You should see a tab strip of all the different formats (RTF/DOC/DOCX, XLS/XLSX, PDF, HTML, etc) that is currently on the HTML tab.
Set retain layout to 'Formatted text' and Encoding to 'Unicode (UTF-8)'. Every other option should be UNchecked (including 'Use CSS'). The only exception is if you want to include pictures at this point. I process them separately, but whatever you want.
Click 'OK' to close the options window and then 'Save' to create your file.
The main annoyance here is that setting retain layout to 'Formatted text' affects the view back in the main FineReader window. When proofing you want it on 'Flexible layout' so you can easily match the text to the image. But when saving you want 'Formatted text' because you don't want to preserve linebreaks and stuff like that. So once you finish saving, be sure to go and switch the view back to 'Flexible layout'.
Polishing - GeneralThese steps apply to any format you save in. I'll post some html specific tips later.

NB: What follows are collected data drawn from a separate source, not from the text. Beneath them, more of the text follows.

theorem State.Inv.stallsOk {s : State} (h : s.Inv) : s.StallsOk :=
  ⟨h.dataStall_le, h.mispStall_le, h.dataStall_active, h.mispStall_active⟩

/-- The invariant looks at neither configuration, registers nor the counts, and at the mode and the
cursor only in a finished run. -/
theorem State.Inv.transfer {s t : State} (h : s.Inv) (hprog : t.prog = s.prog)
    (hparams : t.params = s.params) (hmem : t.mem = s.mem) (hslot : ∀ S, t.slot S = s.slot S)
    (hdata : t.dataStall = s.dataStall) (hmisp : t.mispStall = s.mispStall)
    (hfin : t.mode = .finished → t.empty = true ∧ t.pastEnd t.cursor = true) : t.Inv := by
  have hocc : t.Occupancy :=
    Occupancy_of_subset h.occupancy hprog hparams fun S L hL => (hslot S).symm.trans hL
  have hIF : t.slotIF = s.slotIF := hslot .IF
  have hID : t.slotID = s.slotID := hslot .ID
  have hEX : t.slotEX = s.slotEX := hslot .EX
  exact {
    mem_wf := hmem ▸ h.mem_wf
    mem_bound := by rw [hmem, hparams]; exact h.mem_bound
    records := hocc.records
    distinct := hocc.distinct
    dataStall_le := hdata ▸ h.dataStall_le
    mispStall_le := by rw [hmisp, hparams]; exact h.mispStall_le
    dataStall_active := by rw [hdata, hmisp, hID]; exact h.dataStall_active
    mispStall_active := by rw [hdata, hmisp, hIF, hID, hEX]; exact h.mispStall_active
    finished := hfin }

/-! ### It holds initially -/

@[simp] theorem initial_slot (p : Params) (cfg : Configuration) (prog : List Word) (mode : Mode)
    (S : Stage) : (State.initial p cfg prog mode).slot S = none := by
  cases S <;> rfl

/-- The reset state meets the invariant: nothing is stored, nothing is in flight, nothing stalls. -/
theorem initial_inv (p : Params) (cfg : Configuration) (prog : List Word) {mode : Mode}
    (hmode : mode ≠ .finished) : (State.initial p cfg prog mode).Inv where
  mem_wf := reset_mem_wf p cfg prog mode
  mem_bound := fun _ hc => nomatch hc
  records := fun S L hL => by simp at hL
  distinct := fun S _ L _ _ hL => by simp at hL
  dataStall_le := Nat.zero_le 2
  mispStall_le := Nat.zero_le _
  dataStall_active := fun h => absurd h (Nat.lt_irrefl 0)
  mispStall_active := fun h => absurd h (Nat.lt_irrefl 0)
  finished := fun h => absurd h hmode

/-- With nothing in flight, the sequential invariant says no more than the invariant. -/
theorem initial_seqInv (p : Params) (cfg : Configuration) (prog : List Word) {mode : Mode}
    (hmode : mode ≠ .finished) (hstalls : cfg.stallsEnabled = true)
    (hfits : (State.initial p cfg prog mode).programFits) :
    (State.initial p cfg prog mode).SeqInv where
  stalls := hstalls
  fits := hfits
  inv := initial_inv p cfg prog hmode
  operands := fun _ h => nomatch h
  prediction := fun _ h => nomatch h
  afterEX := fun _ h => nomatch h
  afterID := fun _ h => nomatch h
  afterIF := fun _ h => nomatch h
  hazardsEX := fun _ h => nomatch h
  hazardsID := fun _ h => nomatch h

/-- Settles O49: power-on, `reset` and `submit program` all give the reset state. -/
theorem invariantsHoldInitially : Obligations.InvariantsHoldInitially :=
  ⟨initial_inv _ _ _ (by decide), fun s p =>
    ⟨initial_inv s.params s.cfg [] (by decide), initial_inv s.params s.cfg p (by decide),
      initial_seqInv s.params s.cfg p (by decide)⟩⟩

/-! ### A tick keeps the stall counters in order -/

/-- Counting a stall counter down keeps them in order. -/
theorem countDown_stallsOk {s : State} (h : s.StallsOk) :
    ({ s with dataStall := s.dataStall - 1 } : State).StallsOk ∧
      ({ s with mispStall := s.mispStall - 1 } : State).StallsOk := by
  obtain ⟨hd, hm, hda, hma⟩ := h
  have hda' := fun h : 0 < s.dataStall - 1 => hda (by omega)
  have hma' := fun h : 0 < s.mispStall - 1 => hma (by omega)
  refine ⟨⟨?_, hm, hda', fun h => ?_⟩, ⟨hd, ?_, fun h => ?_, hma'⟩⟩
  · simp only; omega
  · obtain ⟨h0, hslots⟩ := hma h
    exact ⟨by simp only; omega, hslots⟩
  · simp only; omega
  · obtain ⟨h0, hslot⟩ := hda h
    exact ⟨by simp only; omega, hslot⟩

/-- With no stall pending they are in order. -/
theorem stallsOk_of_zero {s : State} (hd : s.dataStall = 0) (hm : s.mispStall = 0) : s.StallsOk where
  dataStall_le := by omega
  mispStall_le := by omega
  dataStall_active := fun h => by omega
  mispStall_active := fun h => by omega

/-- The back end empties EX, and a redirect, the only thing that arms the misprediction stall, clears
the data stall with IF and ID (R290, R296). -/
theorem backEnd_stallsOk {s : State} (h : s.StallsOk) (P1 P2 : Option Latch) :
    (backEnd P1 P2 s).1.StallsOk := by
  obtain ⟨hd, hm, hda, hma⟩ := h
  have hp : (backEnd P1 P2 s).1.params = s.params := by simp [backEnd]
  obtain ⟨hEX, ⟨-, hIF, hID, hdata, hmisp, -⟩ | ⟨-, -, hIF, hID, hdata, hmisp⟩⟩ :=
    backEnd_cases s P1 P2
  · refine ⟨by rwa [hdata], by rwa [hmisp, hp], by rwa [hdata, hmisp, hID], fun h => ?_⟩
    obtain ⟨h0, hIF0, hID0, -⟩ := hma (hmisp ▸ h)
    exact ⟨hdata.trans h0, hIF.trans hIF0, hID.trans hID0, hEX⟩
  · refine ⟨by omega, ?_, fun h => by omega, fun _ => ⟨hdata, hIF, hID, hEX⟩⟩
    rw [hp]
    rcases hmisp with hmisp | hmisp <;> omega

/-- A redirect from EX is not undone in ID (R282, R292). -/
theorem doID_wire_of_redirected {w : State × Bool} (h : w.2 = true) : (doID w).2 = true := by
  cases hs : w.1.slotID with
  | none => rwa [doID_empty hs]
  | some L => rw [doID_occupied hs]; split <;> simp [h]

/-- ID reads an instruction only when no misprediction stall is pending. -/
theorem doID_stallsOk {w : State × Bool} (h : w.1.StallsOk) (hd : w.1.dataStall = 0) :
    (doID w).1.StallsOk := by
  cases hs : w.1.slotID with
  | none => rwa [doID_empty hs]
  | some L =>
    have hm : w.1.mispStall = 0 := by
      by_contra hne
      obtain ⟨-, -, hID, -⟩ := h.mispStall_active (Nat.pos_of_ne_zero hne)
      simp [hs] at hID
    exact stallsOk_of_zero (by simpa using hd) (by simpa using hm)

/-- The instruction that enters ID arms the data stall with a stall count (R231, R293). -/
theorem enterID_stallsOk {s : State} (hd : s.dataStall = 0) (hm : s.mispStall = 0) :
    (enterID s).StallsOk := by
  cases hs : s.slotIF with
  | none => rw [enterID_empty hs]; exact stallsOk_of_zero hd hm
  | some L =>
    have := hazard_stall_le s L.idx
    have hm' : (enterID s).mispStall = 0 := by simpa using hm
    refine ⟨?_, by omega, fun _ => ⟨hm', ?_⟩, fun h => by omega⟩
    · rw [enterID_occupied hs]
      simp only
      split <;> omega
    · rw [enterID_occupied hs]; rfl

/-- Fetching fills no slot but IF, which only a misprediction stall asks to be empty. -/
theorem fetch_stallsOk {s : State} (h : s.StallsOk) (hm : s.mispStall = 0) : (fetch s).StallsOk where
  dataStall_le := by simpa using h.dataStall_le
  mispStall_le := by simpa using h.mispStall_le
  dataStall_active := by simpa using h.dataStall_active
  mispStall_active := fun h' => by simp [hm] at h'

theorem doIF_stallsOk {w : State × Bool} (h : w.1.StallsOk)
    (hfull : w.2 = false → w.1.dataStall = 0 ∧ w.1.mispStall = 0) : (doIF w).StallsOk := by
  unfold doIF
  split
  · exact h
  · next hw =>
    obtain ⟨hd, hm⟩ := hfull (Bool.eq_false_iff.mpr hw)
    exact fetch_stallsOk (enterID_stallsOk hd hm) (by simpa using hm)

/-- The decode and fetch stages of a full tick start with no stall, or with a redirect from EX. -/
theorem fullTick_stallsOk {s : State} (hd : s.dataStall = 0) (hm : s.mispStall = 0) :
    (doIF (doID (backEnd s.slotMEM s.slotWB s))).StallsOk := by
  have hback := backEnd_stallsOk (stallsOk_of_zero hd hm) s.slotMEM s.slotWB
  obtain ⟨-, ⟨hw, -, -, hdata, hmisp, -⟩ | ⟨hw, -, -, -, hdata, -⟩⟩ :=
    backEnd_cases s s.slotMEM s.slotWB
  · refine doIF_stallsOk (doID_stallsOk hback (hdata.trans hd)) fun _ => ?_
    exact ⟨(doID_dataStall _).trans (hdata.trans hd), (doID_mispStall _).trans (hmisp.trans hm)⟩
  · refine doIF_stallsOk (doID_stallsOk hback hdata) fun h => ?_
    rw [doID_wire_of_redirected hw] at h
    cases h

theorem advance_stallsOk {s : State} (h : s.StallsOk) : (advance s).StallsOk := by
  obtain ⟨hdown, hdown'⟩ := countDown_stallsOk h
  rcases Nat.eq_zero_or_pos s.dataStall with hd | hd
  · rcases Nat.eq_zero_or_pos s.mispStall with hm | hm
    · rw [advance_full hd hm]; exact fullTick_stallsOk hd hm
    · rw [advance_mispStall hd hm]; exact backEnd_stallsOk hdown' _ _
  · rw [advance_dataStall hd]; exact backEnd_stallsOk hdown _ _

/-! ### A tick keeps the invariant -/

theorem advance_occupancy {s : State} (h : s.Occupancy) : (advance s).Occupancy := by
  have hsame : ∀ a b, ({ s with dataStall := a, mispStall := b } : State).Occupancy := fun a b =>
    Occupancy_of_subset h rfl rfl fun S L hL => by cases S <;> exact hL
  unfold advance
  split
  · exact backEnd_Occupancy (hsame _ _) _ _
  · split
    · exact backEnd_Occupancy (hsame _ _) _ _
    · exact doIF_Occupancy (doID_Occupancy (backEnd_Occupancy h _ _))

theorem advance_mem_wf {s : State} (h : s.mem.wf) : (advance s).mem.wf := by
  cases hm : s.slotMEM with
  | none => rwa [advance_mem_empty hm]
  | some L => rw [advance_mem_occupied hm]; exact memAccess_wf s h _ _ _

theorem advance_mem_bound {s : State} (h : ∀ c ∈ s.mem, c.1 < 4 * s.params.memWords) :
    ∀ c ∈ (advance s).mem, c.1 < 4 * (advance s).params.memWords := by
  obtain ⟨-, -, hp⟩ := advance_inputs s
  rw [hp]
  cases hm : s.slotMEM with
  | none => rwa [advance_mem_empty hm]
  | some L => rw [advance_mem_occupied hm]; exact memAccess_bound h _ _ _

/-- The stages of a tick keep the invariant of a run that is not finished. -/
theorem advance_inv {s : State} (h : s.Inv) (hmode : s.mode ≠ .finished) : (advance s).Inv :=
  have hocc := advance_occupancy h.occupancy
  have hstalls := advance_stallsOk h.stallsOk
  { mem_wf := advance_mem_wf h.mem_wf
    mem_bound := advance_mem_bound h.mem_bound
    records := hocc.records
    distinct := hocc.distinct
    dataStall_le := hstalls.dataStall_le
    mispStall_le := hstalls.mispStall_le
    dataStall_active := hstalls.dataStall_active
    mispStall_active := hstalls.mispStall_active
    finished := fun hf => absurd ((advance_mode s).symm.trans hf) hmode }

/-- Concluding a tick keeps the invariant: it finishes the run only when it is drained and past the end
(R298). -/
theorem conclude_inv {s : State} (h : s.Inv) (hmode : s.mode ≠ .finished) : (conclude s).Inv := by
  refine h.transfer (by simp) (by simp) (by simp) (fun S => by cases S <;> simp [State.slot])
    (by simp) (by simp) fun hf => ?_
  cases he : s.empty && s.pastEnd s.cursor with
  | false => rw [conclude_continues he] at hf; exact absurd hf hmode
  | true =>
    obtain ⟨hempty, hpast⟩ := Bool.and_eq_true_iff.mp he
    rw [conclude_finishes hempty hpast]
    exact ⟨hempty, hpast⟩

theorem tickBody_inv {s : State} (h : s.Inv) (hmode : s.mode ≠ .finished) : (tickBody s).Inv :=
  conclude_inv (advance_inv h hmode) (by rwa [advance_mode])

theorem tick_inv {s : State} (h : s.Inv) : (tick s).Inv := by
  unfold tick
  split
  · next hm => exact tickBody_inv h (by simp [hm])
  · exact h
  · exact h

/-- Settles O50: the memory form, the occupancy and the stall counters are kept by the stages of a tick,
the finishing condition by its conclusion. -/
theorem stepKeepsInvariant : Obligations.StepKeepsInvariant := by
  rintro s t h ⟨⟩
  exact tick_inv h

1. Go through your notes- Check all spots that need special formatting and check for any OCR errors you noted that might evade spellcheck
2. Check for common OCR issues
Search for instances of '1' and other special characters like
3. Spellcheck in Word. Yes, you spellchecked in FineReader which is good, but Word has some different/better proofing tools which will catch things you missed.
DON'T EDIT HTML DIRECTLY IN WORD! It creates an unholy mess.
Instead create a copy of the html file and open the COPY in Word. Then use the html editor of your choice to manually fix errors in the original as you find them in Word.
4. Paragraph check
This is a simple check that can make a big difference in the quality of your final output. On the left half of your screen put FineReader with basically just the image and thumbnail pane showing. On the right half of the screen open your document. Scroll through both checking that the paragraphs match exactly. FineReader will sometimes mess-up where it puts paragraph breaks, especially at page boundaries where it likes to either unnecessarily split paragraphs or incorrectly join 2 separate paragraphs.
While this is mainly for paragraphs, keeps your eyes open. I never fail to catch at least one other issue while going through it, whether it's related to special formatting or something else.
This will also make sure all section breaks show up
5. Hyphen check
This is completely optional, but i like to find every instance of a hyphen (-) to check
a) if there aren't words that should be joined
b) if they should actually be em-dashes
c) if they are just stray OCR marks
6. Final read through
This is another optional check and we're certainly reaching the point of diminishing returns, but I like to do a read through of the document in its final format to make sure I didn't miss anything.